Since oligodendroglial tumors are sensitive to chemotherapy and have a better prognosis, the differentiation of oligodendroglial tumors (OT) from astrocytic tumors (AT) is important.

Purpose

To investigate the perfusion and permeability parameters that differentiate grade II and III OT from AT, using dynamic contrast-enhanced (DCE) and dynamic susceptibility contrast (DSC) magnetic resonance imaging (MRI).

Material and Methods

We retrospectively reviewed the DCE and DSC MRIs of 39 patients with OT (OTs, n = 19; grade II, n = 12 and grade III, n = 7) and AT (ATs, n = 20; grade II, n = 7 and grade III, n = 13).

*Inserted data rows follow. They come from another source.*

-- ==== Sys2Proof/Laws/Cask.lean ====
section
/-! SUPPORT. What the operations of the Cask controller can do: they change registers, the Cask, the log of the error
control and the model's counter of open values, nothing else. -/

namespace Sys2Proof.Machine

/-- At most the registers, the Cask, the log and the counter of open values differ. -/
def CaskOnly (s t : State) : Prop :=
  t = { s with regs := t.regs, cask := t.cask, memc := { s.memc with log := t.memc.log }, freshIdx := t.freshIdx }

theorem CaskOnly.refl (s : State) : CaskOnly s s := rfl

theorem CaskOnly.trans {s t u : State} (h : CaskOnly s t) (h' : CaskOnly t u) : CaskOnly s u := by
  unfold CaskOnly at *
  rw [h', h]

theorem CaskOnly.fput {s t : State} (h : CaskOnly s t) (f : Fld) (v : Nat) : CaskOnly s (t.fput f v) := h.trans rfl

theorem CaskOnly.rput {s t : State} (h : CaskOnly s t) (a : Nat) (w : Word) : CaskOnly s (t.rput a w) := h.trans rfl

theorem CaskOnly.setCask {s t : State} (h : CaskOnly s t) (c : Cask) : CaskOnly s { t with cask := c } := h.trans rfl

/-- A fold of operations on the Cask is one. -/
theorem CaskOnly.foldl {α : Type} {g : State → α → State} (hg : ∀ u a, CaskOnly u (g u a)) (l : List α) {s t : State}
    (h : CaskOnly s t) : CaskOnly s (l.foldl g t) := by
  induction l generalizing t with
  | nil => exact h
  | cons a r ih => exact ih (h.trans (hg t a))

theorem post_caskOnly (s : State) (e : Ev) : CaskOnly s (post s e) := by
  unfold CaskOnly
  rw [post_shape]

theorem loseEvent_caskOnly (s : State) : CaskOnly s (loseEvent s) := rfl

/-! ### Records (R394, R401) -/

theorem writeSpan_caskOnly (s : State) (page off : Nat) (l : List Byte) (a n : Nat) : CaskOnly s (writeSpan s page off l a n) := rfl

theorem writePage_caskOnly (s : State) (page off : Nat) (l : List Byte) : CaskOnly s (writePage s page off l) := rfl

theorem showPages_caskOnly (s : State) : CaskOnly s (showPages s) :=
  ((((CaskOnly.refl s).fput _ _).fput _ _).fput _ _).fput _ _

theorem putJournal_caskOnly (s : State) (page off : Nat) (l : List Byte) : CaskOnly s (putJournal s page off l) := by
  unfold putJournal
  split
  · exact ((CaskOnly.refl s).setCask _).trans (writeSpan_caskOnly ..)
  · exact writePage_caskOnly ..

/-- A write to a journal page leaves the bytes of other pages alone. -/
theorem putJournal_other (s : State) (page off : Nat) (l : List Byte) {a : Nat} (h : a / 0x800 ≠ page)
    (hl : off + l.length ≤ 0x800) : memGet 0 (putJournal s page off l).cask.bytes a = memGet 0 s.cask.bytes a := by
  unfold putJournal
  split
  · rw [writeSpan_other _ _ _ _ _ _ (by omega)]
    exact congrArg (fun o => o.getD 0) (findKey_filter a (fun i => i / 0x800 != page) (by simpa using h) s.cask.bytes)
  · exact writeSpan_other _ _ _ _ _ _ (by omega)

theorem showCal_caskOnly (s : State) : CaskOnly s (showCal s) := by
  unfold showCal
  split
  · exact ((((CaskOnly.refl s).fput _ _).fput _ _).fput _ _).fput _ _
  · exact ((CaskOnly.refl s).rput _ _).fput _ _

theorem showAcc_caskOnly (s : State) : CaskOnly s (showAcc s) := by
  unfold showAcc
  split
  all_goals exact (((CaskOnly.refl s).fput _ _).fput _ _).fput _ _

theorem indexRec_caskOnly (s : State) (r : JRec) : CaskOnly s (indexRec s r) := by
  have a : ∀ u : State, CaskOnly u (if r.typ = tEvent then { u with cask := { u.cask with evNo := r.gen } } else u) :=
    fun u => by split <;> rfl
  have b : ∀ u : State, CaskOnly u (if r.typ = tLees ∧ !u.cask.lees.contains r.key then
      { u with cask := { u.cask with lees := u.cask.lees ++ [r.key] } } else u) := fun u => by split <;> rfl
  have d : ∀ u : State, CaskOnly u (if r.typ = tLees then
      markRetired u (fun e => e.mem == mCask && (e.addr.toNat - caskBase) / 0x800 == r.key) else u) := fun u => by
    split <;> rfl
  have c : ∀ u : State, CaskOnly u (if r.typ = tCalcommit then showCal u else u) := fun u => by
    split
    · exact showCal_caskOnly u
    · exact CaskOnly.refl u
  exact ((((((CaskOnly.refl s).setCask
    { s.cask with recs := s.cask.recs ++ [r], wpage := r.page, woff := r.off + r.size }).trans (a _)).trans
      (b _)).trans (d _)).trans (c _)).trans (showPages_caskOnly _)

theorem writeRec_caskOnly (s : State) (page off typ key gen : Nat) (data : List Byte) :
    CaskOnly s (writeRec s page off typ key gen data) :=
  (putJournal_caskOnly ..).trans (indexRec_caskOnly ..)

theorem openSeg_caskOnly (s : State) (j : Nat) : CaskOnly s (openSeg s j) :=
  ((CaskOnly.refl s).setCask _).trans (writeRec_caskOnly ..)

theorem allocateFresh_caskOnly {s : State} {size : Nat} {r : Nat × Nat × State} (h : allocateFresh s size = some r) :
    CaskOnly s r.2.2 := by
  unfold allocateFresh at h
  split at h
  · cases h
  · split at h
    · cases h; exact CaskOnly.refl s
    · split at h
      · cases h
      · dsimp only at h
        split at h
        · cases h; exact openSeg_caskOnly ..
        · obtain ⟨p, -, rfl⟩ := Option.map_eq_some_iff.mp h
          exact openSeg_caskOnly ..

theorem allocate_caskOnly {s : State} {size : Nat} {r : Nat × Nat × State} (h : allocate s size = some r) :
    CaskOnly s r.2.2 := by
  unfold allocate at h
  split at h
  · cases h; exact CaskOnly.refl s
  · exact allocateFresh_caskOnly h

theorem appendWhole_caskOnly {s t : State} {typ key gen : Nat} {data : List Byte}
    (h : appendWhole s typ key gen data = some t) : CaskOnly s t := by
  obtain ⟨r, hr, rfl⟩ := Option.map_eq_some_iff.mp h
  exact (allocate_caskOnly hr).trans (writeRec_caskOnly ..)

theorem appendEvent_caskOnly {s t : State} {e : Ev} (h : appendEvent s e = some t) : CaskOnly s t :=
  appendWhole_caskOnly h

/-! ### Commands (R400) -/

theorem cmdRefuse_caskOnly (s : State) (err : Nat) : CaskOnly s (cmdRefuse s err) := by
  unfold cmdRefuse
  exact (((CaskOnly.refl s).fput F.CSK_CMD_err err).fput F.CSK_CMD_busy 0).fput F.CSK_EV_cerr 1

theorem cmdFull_caskOnly (s : State) : CaskOnly s (cmdFull s) := ((cmdRefuse_caskOnly s 3).fput _ _).fput _ _

theorem cmdDone_caskOnly (s : State) : CaskOnly s (cmdDone s) := ((CaskOnly.refl s).fput _ _).fput _ _

theorem startJob_caskOnly (s : State) : CaskOnly s (startJob s) := by
  unfold startJob
  split
  · exact CaskOnly.refl s
  · split
    · exact CaskOnly.refl s
    · split
      · exact ((CaskOnly.refl s).setCask _).trans (cmdFull_caskOnly _)
      · next h => exact ((allocate_caskOnly h).trans (putJournal_caskOnly ..)).setCask _

/-- A LEES record has no generation to show (R423). -/
theorem showGen_caskOnly (s : State) (j : Job) :
    CaskOnly s (if j.typ = tLees then s else s.fput F.CSK_RGEN_gen j.gen) := by
  split
  · exact CaskOnly.refl s
  · exact (CaskOnly.refl s).fput _ _

theorem commitJob_caskOnly (s : State) : CaskOnly s (commitJob s) := by
  unfold commitJob
  split
  · exact CaskOnly.refl s
  · split
    · exact CaskOnly.refl s
    · exact (((((writePage_caskOnly ..).setCask _).trans (indexRec_caskOnly ..)).trans (showGen_caskOnly ..)).rput _ _).trans
        (cmdDone_caskOnly _)

theorem queueJob_caskOnly (s : State) (typ key gen : Nat) (data : List Byte) :
    CaskOnly s (queueJob s typ key gen data) :=
  (((CaskOnly.refl s).setCask { s.cask with job := some ⟨typ, key, gen, data, s.cask.queue.length, none⟩ }).fput
    F.CSK_CMD_busy 1).trans (startJob_caskOnly _)

theorem startRack_caskOnly (s : State) : CaskOnly s (startRack s).2 := by
  unfold startRack
  split
  · exact ((CaskOnly.refl s).setCask _).fput _ _
  · exact ((putJournal_caskOnly ..).setCask _).fput _ _

theorem cmdRack_caskOnly (s : State) : CaskOnly s (cmdRack s) := by
  unfold cmdRack
  dsimp only
  split
  · exact cmdRefuse_caskOnly ..
  · split
    · exact (startRack_caskOnly s).trans (cmdDone_caskOnly _)
    · exact (startRack_caskOnly s).trans (cmdRefuse_caskOnly ..)

theorem cmdRetire_caskOnly (s : State) : CaskOnly s (cmdRetire s) := by
  unfold cmdRetire
  dsimp only
  split
  · exact cmdRefuse_caskOnly ..
  · split
    · exact cmdRefuse_caskOnly ..
    · exact CaskOnly.trans (t := s.draw.2) rfl (queueJob_caskOnly ..)

theorem cmdLookup_caskOnly (s : State) : CaskOnly s (cmdLookup s) := by
  unfold cmdLookup
  dsimp only
  split
  · exact cmdRefuse_caskOnly ..
  · split
    · exact ((CaskOnly.refl s).rput _ _).trans (cmdDone_caskOnly _)
    · exact (((CaskOnly.refl s).fput _ _).rput _ _).trans (cmdDone_caskOnly _)

/-! ### Racking ends (R407) -/

theorem logCorrection_caskOnly (s : State) (m addr cls : Nat) (page : Bool) : CaskOnly s (logCorrection s m addr cls page) := by
  unfold CaskOnly
  rw [logCorrection_shape]

/-- An uncorrectable error of a Cask page changes registers alone: it is no device fault (R422). -/
theorem meetUe_caskOnly (s : State) (addr cls : Nat) : CaskOnly s (meetUe s mCask addr cls) := by
  have h : onlyRegs s (recordUe s mCask addr cls) := recordUe_shape ..
  unfold meetUe
  dsimp only
  rw [if_neg (fun h => absurd h.1 (by decide))]
  unfold CaskOnly
  rw [h]

theorem logInner_caskOnly (s : State) (page : Nat) (e : PageUpset) : CaskOnly s (logInner s page e) :=
  CaskOnly.foldl (fun _ _ => logCorrection_caskOnly ..) _ (CaskOnly.refl s)

theorem cachePage_caskOnly (s : State) (page : Nat) (wrong : List Nat) : CaskOnly s (cachePage s page wrong) := by
  unfold cachePage
  split <;> rfl

theorem readPage_caskOnly (s : State) (page : Nat) (p : Option PageUpset) : CaskOnly s (readPage s page p).2 := by
  unfold readPage
  dsimp only
  have a : ∀ e : PageUpset, CaskOnly s (if p.isSome then
      { s with cask := { s.cask with err := if e = ⟨[], 0⟩ then s.cask.err.del page else s.cask.err.set page e } } else s) :=
    fun e => by split <;> rfl
  split
  · exact a _
  · have h := (a (mergePage (s.pageErr page) p)).trans (logInner_caskOnly _ page (mergePage (s.pageErr page) p))
    split
    · exact h.trans (cachePage_caskOnly ..)
    · exact (h.trans (logCorrection_caskOnly ..)).trans (cachePage_caskOnly ..)
    · exact h.trans (meetUe_caskOnly ..)
    · exact h.trans (meetUe_caskOnly ..)
    · exact (h.trans (logCorrection_caskOnly ..)).trans (cachePage_caskOnly ..)

theorem recoverPage_caskOnly (s : State) (ends : List Nat) (page : Nat) : CaskOnly s (recoverPage s ends page).2 := by
  unfold recoverPage
  dsimp only
  split
  · exact logInner_caskOnly ..
  · exact readPage_caskOnly ..

theorem rackRead_caskOnly {s : State} {a : RackReads} (h : CaskOnly s a.st) (r : JRec) : CaskOnly s (rackRead a r).st := by
  have hp := h.trans (recoverPage_caskOnly a.st [] r.page)
  unfold rackRead
  dsimp only
  split
  · exact hp
  · exact hp.fput _ _

theorem rackRound_caskOnly {s : State} (l : List JRec) {a : RackReads} (h : CaskOnly s a.st) : CaskOnly s (l.foldl rackRead a).st := by
  induction l generalizing a with
  | nil => exact h
  | cons r t ih => exact ih (rackRead_caskOnly h r)

theorem rackReads_caskOnly {s : State} (n : Nat) {a : RackReads} (h : CaskOnly s a.st) : CaskOnly s (rackReads n a).st := by
  induction n generalizing a with
  | zero => exact h
  | succ n ih =>
    unfold rackReads
    split
    · exact h
    · exact ih (rackRound_caskOnly _ h)

theorem readLive_caskOnly (s : State) : CaskOnly s (readLive s).2 := rackReads_caskOnly _ (CaskOnly.refl s)

/-- Reading the image in the Cask changes the registers, the log and the cache alone. -/
theorem caskImage_caskOnly (s : State) : CaskOnly s (caskImage s).2 := by
  unfold caskImage
  have h : ∀ (l : List JRec) (a : Option (List Byte) × State), CaskOnly s a.2 →
      CaskOnly s (l.foldl (fun (a : Option (List Byte) × State) r =>
        match a.1 with
        | none => a
        | some l =>
          if imageWhole l then a
          else
            let p := readPayload a.2 r
            (p.1.map (l ++ ·), p.2)) a).2 := by
    intro l
    induction l with
    | nil => exact fun _ h => h
    | cons r t ih =>
      intro a ha
      refine ih _ ?_
      dsimp only
      split
      · exact ha
      · split
        · exact ha
        · exact ha.trans (readPage_caskOnly a.2 r.page none)
  exact h _ _ (CaskOnly.refl s)

theorem finishRack_caskOnly (s : State) (k : Rack) : CaskOnly s (finishRack s k) := by
  unfold finishRack
  dsimp only
  have h := readLive_caskOnly s
  split
  · exact ((h.setCask _).fput _ _).fput _ _
  · exact (((((((((CaskOnly.foldl (fun _ _ => putJournal_caskOnly ..) _ h).setCask _).rput _ _).rput _ _).fput _ _).fput _ _).fput
      _ _).trans (showPages_caskOnly _)).trans (showCal_caskOnly _)).trans (showAcc_caskOnly _)

end Sys2Proof.Machine
end

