theorem logReleaseWrite_frees {s : State} {w : Word} {e : LogEnt} (hgo : w.getLsbD 31 = true)
    (hf : s.memc.log.find (bits w.toNat 3 0) = some e) (h : ¬ logEntryStays s e) :
    logReleaseWrite s w = some (putLog s (s.memc.log.del (bits w.toNat 3 0))) := by
  unfold logReleaseWrite
  rw [if_neg (not_not.mpr hgo)]
  simp only [hf]
  exact if_neg fun hs => h (hs.imp_right fun ⟨hh, hs, hr⟩ => ⟨hh, hs, by simpa using hr⟩)

/-- The description of EDC_LREL: `go` and `idx`, both write-only. -/
def logReleaseDesc : RDesc := ⟨"EDC_LREL", 0x40090048, 0, 1, [⟨31, 31, .wo, 0x0⟩, ⟨3, 0, .wo, 0x0⟩]⟩

theorem regDesc_EDC_LREL : regDesc R.EDC_LREL = some logReleaseDesc := by decide

theorem logReleaseDesc_wo : ∀ f ∈ logReleaseDesc.fields, f.acc = .wo := by decide

/-- The word of a release as the register takes it. -/
def releaseWord (w : Word) : Word := maskUsed logReleaseDesc (withBit w 31)

theorem releaseWord_go (w : Word) : (releaseWord w).getLsbD 31 = true := by
  rw [releaseWord, getLsbD_maskUsed, getLsbD_withBit w (by decide)]
  simp [logReleaseDesc, getLsbD_fldMask]

theorem releaseWord_idx (w : Word) : bits (releaseWord w).toNat 3 0 = w.toNat % 16 := by
  have field : bits (releaseWord w).toNat 3 0 = fldVal ⟨0, 3, 0⟩ (releaseWord w) := rfl
  refine Nat.eq_of_testBit_eq fun i => ?_
  rw [field, testBit_fldVal, releaseWord, Nat.zero_add, getLsbD_maskUsed, getLsbD_withBit w (by decide),
    show (16 : Nat) = 2 ^ 4 from rfl, Nat.testBit_mod_two_pow, BitVec.testBit_toNat]
  by_cases hi : i < 4
  · have h31 : i < 31 := by omega
    simp only [logReleaseDesc, List.any_cons, List.any_nil, getLsbD_fldMask]
    simp [hi, h31.ne, h31.not_ge, h31.trans]
  · simp [hi]

/-- The register keeps its word, and the log takes the release. -/
theorem regEffect_EDC_LREL (s : State) (req : Requester) (w : Word) :
    regEffect s req logReleaseDesc R.EDC_LREL w = logReleaseWrite (s.rput R.EDC_LREL (s.rget R.EDC_LREL)) w := by
  rw [← merged_of_wo logReleaseDesc_wo s R.EDC_LREL w]
  rfl

theorem State.rput_self_rget (s : State) (a b : Nat) : (s.rput a (s.rget a)).rget b = s.rget b := by
  by_cases h : b = a
  · rw [h, State.rput_rget_same]
  · exact State.rput_rget_ne s _ h

theorem logEntryStays_congr {s t : State} (h : ∀ b, t.rget b = s.rget b) (e : LogEnt) :
    logEntryStays t e ↔ logEntryStays s e := by
  rw [logEntryStays, safetyRel_congr h, logEntryStays]

section
variable {s : State} {req : Requester} {w : Word} {e : LogEnt}

/-- LOG_RELEASE: the release that the log makes, or the refusal of EDC_LREL. -/
theorem exec_logRelease (ha : writeAccepted s req R.EDC_LREL (withBit w 31) = true) :
    exec (.logRelease req w) s = .next ((logReleaseWrite (s.rput R.EDC_LREL (s.rget R.EDC_LREL)) (releaseWord w)).elim
      (fieldRefuse s req R.EDC_LREL 5).2 id) := by
  have h := busWrite_accepted ha regDesc_EDC_LREL
  rw [noteRws_of_wo logReleaseDesc_wo, regEffect_EDC_LREL] at h
  exact congrArg _ h

theorem exec_logRelease_stays (ha : writeAccepted s req R.EDC_LREL (withBit w 31) = true)
    (hf : s.memc.log.find (w.toNat % 16) = some e) (h : logEntryStays s e) :
    exec (.logRelease req w) s = .next (fieldRefuse s req R.EDC_LREL 5).2 := by
  rw [exec_logRelease ha, logReleaseWrite_stays (releaseWord_go w) (by rwa [releaseWord_idx])
    ((logEntryStays_congr (State.rput_self_rget s _) e).mpr h)]
  rfl

theorem exec_logRelease_frees (ha : writeAccepted s req R.EDC_LREL (withBit w 31) = true)
    (hf : s.memc.log.find (w.toNat % 16) = some e) (h : ¬ logEntryStays s e) :
    exec (.logRelease req w) s
      = .next (putLog (s.rput R.EDC_LREL (s.rget R.EDC_LREL)) (s.memc.log.del (w.toNat % 16))) := by
  rw [exec_logRelease ha, logReleaseWrite_frees (releaseWord_go w) (by rwa [releaseWord_idx])
    (mt (logEntryStays_congr (State.rput_self_rget s _) e).mp h), releaseWord_idx]
  rfl

end

/-- Settles O41: a release ends as the refusal of EDC_LREL where the entry stays, and deletes the entry from the log otherwise. -/
theorem logReleaseFreesEntry : Obligations.LogReleaseFreesEntry := by
  unfold Obligations.LogReleaseFreesEntry
  intro s req w e hwf ha hf
  refine ⟨fun stays => ⟨_, exec_logRelease_stays ha hf stays, fieldRefuse_refusedWith s req (by decide) (by decide)⟩,
    fun free => ⟨_, exec_logRelease_frees ha hf free, ?_⟩⟩
  have rising : risingKeys s.memc.log.entries = true := by
    simp only [State.wf, Bool.and_eq_true] at hwf
    tauto
  have gone : (s.memc.log.del (w.toNat % 16)).find (w.toNat % 16) = none := Tab.find_del_same _ rising
  refine ⟨gone, fun k hk => Tab.find_del_ne _ hk, fun b hb => ?_, putLog_nlog _ _, rfl, fun sel b hb => ?_⟩
  · exact (putLog_sameRegsBut _ _ b hb).trans (State.rput_self_rget s _ b)
  · refine readWord_logFree ?_ hb
    rw [logSel, sel]
    exact gone

end Sys2Proof.Machine
end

Glioblastomas were not included. Various histogram parameters of relative cerebral blood volume, volume transfer constant (Ktrans), flux rate constant (Kep), plasma volume fraction (Vp), and extravascular extracellular volume fraction (Ve) from DSC and DCE MRI, were compared between the two groups. Univariable and multivariable logistic regression were used to distinguish OT from AT. Receiver operating characteristic (ROC) curve analysis was performed.

Results

On the results of DCE MRI, most of the histogram parameters of Ktrans, Kep, and Ve showed tendencies toward higher values in OT than AT. Multivariable logistic regression revealed that the 50th Kep and 95th Ktrans were the most significant parameters predictive of OT, with an odds ratio of 3.7 and 2.5, respectively (P = 0.004 and 0.03). The area under the curve from the ROC curve analysis for the 50th Kep and the 95th Ktrans were 0.81 and 0.80, respectively.

Conclusion

The DCE MRI-derived parameters of Ktrans and Kep could facilitate differentiation of OT from AT.

Keywords

Oligodendroglial tumors astrocytomas dynamic susceptibility contrast MRI dynamic contrast-enhanced MRI magnetic resonance imaging (MRI)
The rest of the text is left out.